On September 16, noted Pope Francis biographer Paul Vallely gave a talk at Boston College entitled “The Pope of the Poor in the World’s Richest Nation.” Vallely, an award-winning British journalist who recently published his second book on the pope, Pope Francis: The Struggle for the Soul of Catholicism, was invited to speak by The Jesuit Institute of Boston College. He centered his talk on the Pope’s then upcoming visit to the United States, and what message the Pope would likely leave with Americans.
Vallely noted an increasing focus on pastoralism, saying that of all the audiences Pope Francis would encounter in the United States, the general public would take center stage: “His prime emphasis is going to be on engaging ordinary people rather than the national, international elite.” As evidence of this approach, Vallely gave several examples of Pope Francis’ recent encounters with ordinary Catholics and mentioned his recent move to reform annulment procedures: “The public gesture toward compassion is clear and dramatic,” Vallely said.
In his remarks to public officials and U.S. bishops, Vallely expects the pope to be uncompromising, yet tactful. Vallely explained how the pope’s popularity dropped with the publication of Laudato Si, because in addition to its call to protect the environment, it also included a “condemnation of unfettered capitalism,” turning many more conservative Americans against the pope.
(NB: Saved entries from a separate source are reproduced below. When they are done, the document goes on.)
/-! ### Events of Pavane, of ports, of the fabric and of the links -/

/-- The Pavane unit (R321, R323 to R331) and the ports (R343). -/
def Obligations.PavaneAndPortEvents : Prop :=
  (∀ (s s1 : State) (v : Word) (l : List PvEntry), let p := s.pv
    p.base.toNat.testBit 63 = true → p.run = 0 → 0 < p.count.toNat → p.count.toNat ≤ 256 → fld p.stashSlots 0 7 ≤ 64 → s.stashSpanOk p = true →
    s.readEntries p.count.toNat = (l, s1) → (∀ i e, l[i]? = some e → s1.stamp.2.entryError s1.free i e = 0) → Answers (.pavaneTableLoad v) s fun t =>
      t.pv.table = l ∧ t.pv.head.toNat = fld v 0 9 ∧ (t.pv.done = true ↔ p.count.toNat ≤ fld v 0 9) ∧ t.pv.wraps = 0 ∧ t.pv.stash = [] ∧ t.pv.err = 0 ∧
      (∀ k, t.pv.bub.get k = 0) ∧ (∀ n, (t.ring n).rsv = 0) ∧ t.dm = s.dm) ∧
  (∀ (s : State) (v : Word), (s.pv.base.toNat.testBit 63 = false ∨ s.pv.run ≠ 0) → Answers (.pavaneTableLoad v) s fun t => t.pv = { s.pv with err := 7 } ∧ t.dm = s.dm) ∧
  (∀ (s : State) (v : Word),
    (s.pv.base.toNat.testBit 63 = true → Answers (.pavaneDisable v) s fun t => t.pv.base.toNat = s.pv.base.toNat - 2 ^ 63 ∧ t.pv.table = s.pv.table ∧
      t.pv.run = s.pv.run ∧ t.pv.stash = s.pv.stash) ∧
    (s.pv.base.toNat.testBit 63 = false → Answers (.pavaneDisable v) s fun t =>
      t.pv = { s.pv with base := nword (fld v 63 1 * 2 ^ 63 + fld v 40 2 * 2 ^ 40 + fld v 13 27 * 2 ^ 13) })) ∧
  (∀ (s : State) (e : PvEntry), let p := s.pv
    p.active = true → p.table[p.head.toNat]? = some e →
    (fld e.w0 62 2 = 3 → Answers .pavaneHeadEval s fun t => t.pv.head = (if e.w0.toNat.testBit 55 then 0 else p.head + 1) ∧ t.pv.run = p.run ∧ t.dl = s.dl) ∧
    (∀ s1, fld e.w0 62 2 ≠ 3 → s.headBlock e = (0, s1) → Answers .pavaneHeadEval s fun t =>
      t.pv.run = p.run + 1 ∧ t.pv.block = 0 ∧ t.pv.head = (if e.w0.toNat.testBit 55 then 0 else p.head + 1) ∧
      (t.pv.done = true ↔ p.count.toNat ≤ (if e.w0.toNat.testBit 55 then 0 else p.head + 1 : BitVec 9).toNat) ∧
      (e.w0.toNat.testBit 54 = false → if fld e.w0 62 2 = 1 then t.pv.upc = p.upc - 1 ∧ t.pv.dnc = p.dnc else t.pv.dnc = p.dnc - 1 ∧ t.pv.upc = p.upc) ∧
      (s.placedHere e = false → t.dl.records = s.dl.records ∧ ∃ a, t.pv.tasks = p.tasks ++ [(a, p.head.toNat)]) ∧
      (s.placedHere e = true → ∃ q, t.dl.records = s.dl.records ++ [q] ∧ q.place = some e.ctx ∧ q.task = some p.head.toNat ∧ q.vf = p.vf ∧
        (e.w0.toNat.testBit 53 = false → (t.ring e.iring).rsv = (s.ring e.iring).rsv + 1))) ∧
    (∀ s1 b, fld e.w0 62 2 ≠ 3 → s.headBlock e = (b + 1, s1) → Answers .pavaneHeadEval s fun t => t.pv.block = BitVec.ofNat 2 (b + 1) ∧ t.pv.head = p.head ∧
      t.pv.run = p.run ∧ t.dl.records = s.dl.records ∧ ∀ k : Fin 3, (k.val ≠ b → t.pv.bub.get k = p.bub.get k) ∧
        (k.val = b → s.placedHere e = true → (t.pv.bub.get k).toNat =
          if s.ctxCode e.ctx = 0 ∨ s.ctxCode e.ctx = 8 then min (2 ^ 64 - 1) ((p.bub.get k).toNat + 1) else (p.bub.get k).toNat))) ∧
  (∀ (s : State) (p : PvMsg), let r := s.ring p.ring
    (∀ slot q, Memory.wf s.core.spad = true → p.off = 0 → s.wanting p.ring = [] → r.en = true → r.claim = some (slot, q) → p.bytes.length ≤ r.bytes → Answers (.pavaneOutput p) s fun t =>
      Wrote t.core.spad s.core.spad (r.slotAt slot) p.bytes (fun a => !s.core.mappedOut a) ∧ (t.ring p.ring).tail = (r.tail + 1) % (2 * r.slots) ∧
      (t.ring p.ring).free = r.free - 1 ∧ (p.last = false → (t.ring p.ring).filled = r.filled ∧ (t.ring p.ring).incoming = some slot)) ∧
    (∀ slot, Memory.wf s.core.spad = true → p.off ≠ 0 → r.incoming = some slot → p.off + p.bytes.length ≤ r.bytes → Answers (.pavaneOutput p) s fun t =>
      Wrote t.core.spad s.core.spad (r.slotAt slot + p.off) p.bytes (fun a => !s.core.mappedOut a) ∧ (t.ring p.ring).tail = r.tail ∧ (t.ring p.ring).free = r.free) ∧
    (p.off = 0 → s.wanting p.ring = [] → r.en = false ∨ r.free = 0 → p.last = true → Answers (.pavaneOutput p) s fun t => t.core = s.core ∧ (t.fi.job p.job).d = (s.fi.job p.job).d + 1)) ∧
  (∀ (s : State) (up : Bool) (job : BitVec 12), s.pv.credits.find? (fun e => e.1 == up) = some (up, job) →
    (s.fi.dark = false → Answers (.pavaneCredit up) s fun t => (if up = true then t.pv.upc.toNat = min 4096 (s.pv.upc.toNat + 1) ∧ t.pv.dnc = s.pv.dnc
        else t.pv.dnc.toNat = min 4096 (s.pv.dnc.toNat + 1) ∧ t.pv.upc = s.pv.upc) ∧
      (t.fi.job job).c = (s.fi.job job).c + 1 ∧ t.pv.credits = s.pv.credits.erase (up, job) ∧ t.dm = s.dm) ∧
    (s.fi.dark = true → Answers (.pavaneCredit up) s fun t =>
      t.pv = { s.pv with credits := s.pv.credits.erase (up, job), heldCredits := s.pv.heldCredits ++ [(up, job)] } ∧ t.fi = s.fi)) ∧
  (∀ (s : State) (m : PortMsg), let c := strandCtx m.ctx
    let p := s.port c m.port
    (p.bound = true → s.heldJob c = some m.job → Answers (.portMessageArrive m) s fun t =>
      t.port c m.port = { p with queue := p.queue ++ [⟨m.src, m.job, m.words, false⟩] } ∧ t.fi = s.fi ∧ t.dm = s.dm) ∧
    (p.bound = false ∨ s.heldJob c ≠ some m.job → Answers (.portMessageArrive m) s fun t => t.port c m.port = p ∧ (t.fi.job m.job).d = (s.fi.job m.job).d + 1 ∧ t.dm = s.dm)) ∧
  (∀ (s : State) (c : Fin 4) (n : Fin 16) (words : Nat), let p := s.port (strandCtx c) n
    (s.darkFor p.job p.peer.ldie.toNat = true → exec (.portCredit c n words) s = .next { s with fi := { s.fi with heldCreds := s.fi.heldCreds ++ [(c, n, words)] } }) ∧
    (s.darkFor p.job p.peer.ldie.toNat = false → p.unsent = [] → Answers (.portCredit c n words) s fun t => t.fi = s.fi ∧
      t.port (strandCtx c) n = if p.dep = true then p else { p with cred := min 64 (p.cred + words) }) ∧
    (∀ m, p.dep = false → p.unsent = [m] → m.length ≤ min 64 (p.cred + words) → s.fi.dark = false → Answers (.portCredit c n words) s fun t =>
      t.port (strandCtx c) n = { p with cred := min 64 (p.cred + words) - m.length, unsent := [] } ∧
      ∀ fid die, s.dieOf p.job p.peer.ldie.toNat = .other fid die → ∃ msg, t.fi.outbox = s.fi.outbox ++ [⟨fid, die, false, .port msg p.peer⟩] ∧ msg.words = m ∧ msg.job = p.job))

/-- The group and the dark interval (R344, R351, R352, R357), the job counters (R339), the quiet wave (R349), JFLAGS (R360), markers (R359). How a waiter on a die that does not lead the group knows of a later wave is log 21. -/
def Obligations.FabricEvents : Prop :=
  (∀ (s : State) (v : Word), let n := fld v 42 10
    let table := (List.range n).map fun i => BitVec.ofNat 16 (s.devWord (fld v 6 34 * 64 + 8 * i)).toNat
    v.toNat.testBit 62 = true →
    (0 < n → n ≤ 512 → s.fi.fid ∈ table → table.Nodup → Answers (.groupLoad v) s fun t => t.fi.table = some table ∧ t.fi.err = 0 ∧ t.fi.seq = s.fi.seq + 1 ∧
      t.fi.idx.toNat = table.idxOf s.fi.fid ∧ t.fi.dark = true ∧ t.fi.count.toNat = n ∧ t.fi.base.toNat = fld v 6 34 ∧ t.fi.waves = [] ∧
      (∀ j, (t.fi.job j).jflags = 0) ∧ t.dm = s.dm) ∧
    (0 < n → n ≤ 512 → s.fi.fid ∉ table → Answers (.groupLoad v) s fun t => t.fi.err = 1 ∧ t.fi.table = s.fi.table ∧ t.fi.seq = s.fi.seq) ∧
    (0 < n → n ≤ 512 → s.fi.fid ∈ table → ¬ table.Nodup → Answers (.groupLoad v) s fun t => t.fi.err = 2 ∧ t.fi.table = s.fi.table ∧ t.fi.seq = s.fi.seq) ∧
    (n = 0 ∨ 512 < n → Answers (.groupLoad v) s fun t => t.fi.err = 3 ∧ t.fi.table = s.fi.table ∧ t.fi.seq = s.fi.seq)) ∧
  (∀ (s : State) (v : Word), v.toNat.testBit 62 = false → s.fi.dark = false → s.fi.table ≠ none → Answers (.groupLoad v) s fun t =>
    t.fi.err = 4 ∧ t.fi.table = s.fi.table ∧ t.fi.seq = s.fi.seq) ∧
  (∀ s : State, exec .darkSet s = .next { s with fi := { s.fi with dark := true } } ∧ (s.fi.dark = false → exec .darkClear s = .next s) ∧
    (s.fi.dark = true → Answers .darkClear s fun t => t.fi.dark = false ∧ t.fi.heldCreds = [] ∧ t.pv.heldCredits = [] ∧ t.fi.table = s.fi.table ∧
      (let u : State := { s with fi := { s.fi with dark := false, heldCreds := [] }, pk := { s.pk with pv := { s.pv with heldCredits := [] } } }
       ∀ job, u.departures = u → s.fi.heldCreds = [] → s.pv.heldCredits = [(false, job)] → s.pv.down.toNat.testBit 63 = true → t.pv.dnc.toNat = min 4096 (s.pv.dnc.toNat + 1) ∧
         (t.fi.job job).c = (s.fi.job job).c + 1))) ∧
  (∀ (s : State) (j : BitVec 12), SMap.wf Job.reset s.fi.jobs = true →
    ((∀ c u, (s.ctx c).strand = some u → u.job ≠ j) → (∀ u ∈ s.dl.subs, u.job ≠ j) → Answers (.jobCounterClear j) s fun t =>
      (t.fi.job j).i = 0 ∧ (t.fi.job j).c = 0 ∧ (t.fi.job j).d = 0 ∧ (t.fi.job j).act = false ∧ (s.isLeader = true → (t.fi.job j).jflags = 0) ∧
      ∀ k, k ≠ j → t.fi.job k = s.fi.job k) ∧
    ((∃ c u, (s.ctx c).strand = some u ∧ u.job = j) → exec (.jobCounterClear j) s = .next s) ∧
    (∀ bits, (s.isLeader = true → Answers (.jsetArrive j bits) s fun t => t.fi.job j = { s.fi.job j with jflags := (s.fi.job j).jflags ||| bits } ∧
        ∀ k, k ≠ j → t.fi.job k = s.fi.job k) ∧
      (s.isLeader = false → exec (.jsetArrive j bits) s = .next s))) ∧
  (∀ (s : State) (j : BitVec 12), s.waveDue j = true → let n := s.waveNow j + 1
    Answers (.quietWaveStart j) s fun t => (t.fi.job j).waves = n ∧ (t.fi.job j).began = s.dl.dcyc.toNat ∧ t.fi.waves = s.fi.waves ++ [⟨j, n, 0⟩] ∧
      t.agenda = s.agenda ++ [.quietWaveVisit ⟨j, false, false, n, 0, 0, 0, 0⟩] ∧ t.dm = s.dm) ∧
  (∀ (s : State) (w : WaveMsg), let x := s.fi.job w.job
    SMap.wf Job.reset s.fi.jobs = true → s.fi.members[w.member]? = some s.fi.fid → w.die = s.core.die → w.die ≠ 3 → Answers (.quietWaveVisit w) s fun t =>
      (t.fi.job w.job).act = (w.second && x.act) ∧ (t.fi.job w.job).i = x.i ∧ (t.fi.job w.job).c = x.c ∧ (t.fi.job w.job).d = x.d ∧
      t.fi.outbox = s.fi.outbox ++ [⟨s.fi.fid, w.die + 1, false, .wave
        { w with sum := w.sum + x.i.toNat - x.c.toNat - x.d.toNat, act := if w.second then w.act || x.act else w.act, die := w.die + 1 }⟩]) ∧
  (∀ (s : State) (w : WaveMsg) (x : Wave), s.fi.members.length ≤ w.member → s.fi.waves.find? (fun x => x.job == w.job && x.number == w.number) = some x →
    w.second = true → Answers (.quietWaveVisit w) s fun t =>
      let d : DeclMsg := ⟨w.job, decide (x.sum1 = 0 ∧ w.sum = 0 ∧ w.act = false), w.number, (s.fi.job w.job).jflags⟩
      (∀ y ∈ t.fi.waves, y.job ≠ w.job) ∧ ∀ fid ∈ s.fi.members, ∀ k : BitVec 2,
        if fid = s.fi.fid ∧ k = s.core.die then .quietDeclaration d ∈ t.agenda else ⟨fid, k, false, .declaration d⟩ ∈ t.fi.outbox) ∧
  (∀ (s : State) (d : DeclMsg), Answers (.quietDeclaration d) s fun t => t.fi.job d.job =
    { s.fi.job d.job with decl := some ⟨d.quiet, d.number, d.jflags⟩, waves := max (s.fi.job d.job).waves d.number } ∧ t.core = s.core ∧ t.dm = s.dm) ∧
  (∀ (s : State) (j : BitVec 12) (i : Fin 16), let k := s.fi.links.get i
    SMap.wf 0 k.markers = true → Answers (.markerArrive j i) s fun t => getAt 0 (t.fi.links.get i).markers j.toNat = (getAt 0 k.markers j.toNat + 1) % 256 ∧
      ∀ n, n ≠ i → t.fi.links.get n = s.fi.links.get n) ∧
  (∀ (s : State) (fid : BitVec 16), Answers (.noRouteReachesMember fid) s fun t => fid ∈ t.fi.cut ∧ t.fi.waves = [] ∧ t.fi.table = s.fi.table)

namespace Sys2Proof.Stated

/-- A link sends flit `f`: over the next live fibre in turn after the last one used (R353), or nowhere where none is live. -/
def Sends (l l' : Link) (f : BitVec 576) : Prop :=
  ((∀ k, l.live k = false) ∧ l' = l) ∨
  ∃ (k : Fin 4) (n : Nat), 1 ≤ n ∧ n ≤ 4 ∧ k.val = (l.turn.val + n) % 4 ∧ l.live k = true ∧
    (∀ (j : Fin 4) (m : Nat), 1 ≤ m → m < n → j.val = (l.turn.val + m) % 4 → l.live j = false) ∧ l' = { l with out := l.out ++ [(k.val, f)], turn := k }

/-- The flits `again` of a replay buffer went out once more, in order, and nothing left the buffer (R356). -/
def SentAgain (l l' : Link) (buf again : List SentFlit) : Prop :=
  l'.replayBuf.map (fun e => (e.seq, e.flit)) = buf.map (fun e => (e.seq, e.flit)) ∧ l'.out.map (·.2) = l.out.map (·.2) ++ again.map (·.flit) ∧
  l'.replays = l.replays + BitVec.ofNat 64 again.length

end Sys2Proof.Stated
Vallely compared Pope Francis to the two popes before him, and said that although Benedict and John Paul II had made similar statements, neither saw economic ethics as a prominent issue of their papacy. Pope Francis, on the other hand, has “shifted the Church’s focus away from sex, sexual ethics, and [toward] money,” and brought Catholic social teaching, with its emphasis on social justice, to the forefront. It is this message Vallely said he expects the pope to bring to American politicians as well as U.S. bishops, and this message that he expects will encounter resistance.
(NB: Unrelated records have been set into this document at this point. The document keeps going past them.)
/-! ### Link 15 -/

def linkSt (l : Link) : State := { base with fi := { base.fi with links := base.fi.links.set 15 l } }
def lanes16 : Vector (BitVec 16) 4 := #v[0x000F, 0xFFFF, 0, 0]
def upLink : Link := { State.reset.fi.links.get 15 with state := .up, masks := lanes16, rxSeq := 6, replayBuf := [⟨4, 1, 0⟩, ⟨5, 2, 0⟩] }
/-- Fibre 0 loses wavelength 3. -/
def dimLink : Link := { upLink with failing := #v[8, 0, 0, 0] }
def downLink : Link := { upLink with state := .down }
def lockLink : Link := { upLink with state := .locking }
def markerFlit (seq : BitVec 14) : BitVec 576 := mkFlit (BitVec.ofNat 512 (1 + 5 * 2 ^ 16 + 7 * 2 ^ 32)) 5 seq 4
theorem witness_LinkEvents :
    (((linkSt downLink).fi.links.get 15).state = .down ∧ ((linkSt upLink).fi.links.get 15).state = .up ∧ ((linkSt lockLink).fi.links.get 15).state = .locking) ∧
    flitGood 0x1 = false ∧ (flitGood (mkFlit 0 6 0 5) = true ∧ (mkFlit 0 6 0 5).toNat / 2 ^ 512 % 16 = 6) ∧
    (flitGood (markerFlit 6) = true ∧ (markerFlit 6).toNat / 2 ^ 512 % 16 = 5 ∧ BitVec.ofNat 14 ((markerFlit 6).toNat / 2 ^ 530) = upLink.rxSeq) ∧
    (flitGood (markerFlit 7) = true ∧ (markerFlit 7).toNat / 2 ^ 512 % 16 = 5 ∧ BitVec.ofNat 14 ((markerFlit 7).toNat / 2 ^ 530) ≠ upLink.rxSeq ∧ 4096 < (upLink.rxSeq - (7 : BitVec 14)).toNat) ∧
    (BitVec.ofNat 14 ((markerFlit 5).toNat / 2 ^ 530) ≠ upLink.rxSeq ∧ (upLink.rxSeq - (5 : BitVec 14)).toNat ≤ 4096) ∧
    (flitGood (mkFlit 0 7 0 5) = true ∧ (mkFlit 0 7 0 5).toNat / 2 ^ 512 % 16 = 7) ∧ (flitGood (mkFlit 0 0 0 5) = true ∧ (mkFlit 0 0 0 5).toNat / 2 ^ 512 % 16 = 0) ∧
    (upLink.live 0 = true ∧ upLink.live 1 = true ∧ upLink.live 2 = false ∧ upLink.isUp = true) ∧ (upLink.failing.get 0 = 0 ∧ dimLink.failing.get 0 ≠ 0 ∧ lockLink.state = .locking) ∧
    ((upLink.masks.get 0).toNat.testBit (3 : Fin 16).val = true) := by decide +kernel
theorem test_link_receives :
    ran (.linkFlitReceive 15 (markerFlit 6)) (linkSt upLink) (fun t => let l := t.fi.links.get 15
      l.rxSeq == 7 && l.peerFid == 5 && l.peerLink == 7 && l.replayBuf == [⟨5, 2, 0⟩] && t.agenda == [.markerArrive 1 15]) = true ∧
    ran (.linkFlitReceive 15 (markerFlit 7)) (linkSt upLink) (fun t => (t.fi.links.get 15).out == [(0, mkFlit 0 6 0 6)] && (t.fi.links.get 15).rxSeq == 6) = true ∧
    ran (.linkFlitReceive 15 (markerFlit 5)) (linkSt upLink) (fun t => (t.fi.links.get 15).out.isEmpty && (t.fi.links.get 15).ackSent == 4) = true ∧
    ran (.linkFlitReceive 15 1) (linkSt upLink) (fun t => (t.fi.links.get 15).crcErrors == upLink.crcErrors + 1) = true ∧
    ran (.linkFlitReceive 15 (markerFlit 6)) (linkSt lockLink) (fun t => decide (t = linkSt lockLink)) = true := by decide +kernel
theorem test_link_events :
    ran (.replayRequest 15 5) (linkSt upLink) (fun t => (t.fi.links.get 15).replayBuf == [⟨5, 2, 0⟩] && (t.fi.links.get 15).out == [(0, 2)] && (t.fi.links.get 15).replays == 1) = true ∧
    ran (.wavelengthDead 15 0 3) (linkSt upLink) (fun t => (t.fi.links.get 15).masks.get 0 == 0xF && (t.fi.links.get 15).failing.get 0 == 8) = true ∧
    (let t := (linkSt dimLink).loseLight 15 0
     (t.fi.links.get 15).masks.get 0 == 7 && (t.fi.links.get 15).state == .degraded && (t.fi.links.get 15).out == [(1, 1), (1, 2)] && (t.fi.links.get 15).failing.get 0 == 0) = true ∧
    ran (.linkRelock 15) (linkSt upLink) (fun t => (t.fi.links.get 15).state == .locking) = true ∧
    ran (.relockDone 15 0x0007000F00000000) (linkSt lockLink) (fun t => let l := t.fi.links.get 15
      l.masks == #v[0, 0, 0xF, 7] && l.state == .degraded && l.rxSeq == 0 && l.replayBuf.isEmpty) = true := by decide +kernel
Yet while Vallely said to “expect confrontation” in Pope Francis’ visit to the States, he also emphasized the pope’s “tactical savvy,” and said that the pope will be striving for balance. Vallely explained that while Pope Francis has streamlined the annulment process and extended the power to forgive abortions to all priests for the upcoming Year of Mercy (usually a more complicated process requiring a bishop), he has not actually changed any Church doctrines on these matters. His actions have been more aimed toward transforming the Church’s outward message to the world than altering Her internal teachings. Vallely said, “It moves, again, the Church out of the sphere of doctrine and rules and signals that Francis thinks the Church needs to develop the emotional intelligence to reach out to women who feel alienated from the Church after their decision to have an abortion.”
Vallely explained that the pope balanced this move with “an olive branch to breakaway traditionalists” on the other side of a spectrum, through a similar decision to recognize, during the Year of Mercy, the ministry of an extremely conservative group of Catholic priests who broke away from the church in the 1990s. Vallely also noted that the pope has actually given license to more conservative members of Church hierarchy to resist his message, saying, “Let’s get resistance out into the open, that’s more healthy.” Ultimately, Vallely evaluated the pope’s efforts as an attempt to move the church from the right back to the middle, rather than to the left. Yet he continued to emphasize that this is a “pope of challenge,” that “the poor …are the people to whom he feels that he is accountable,” and that he will not compromise in his efforts on their behalf.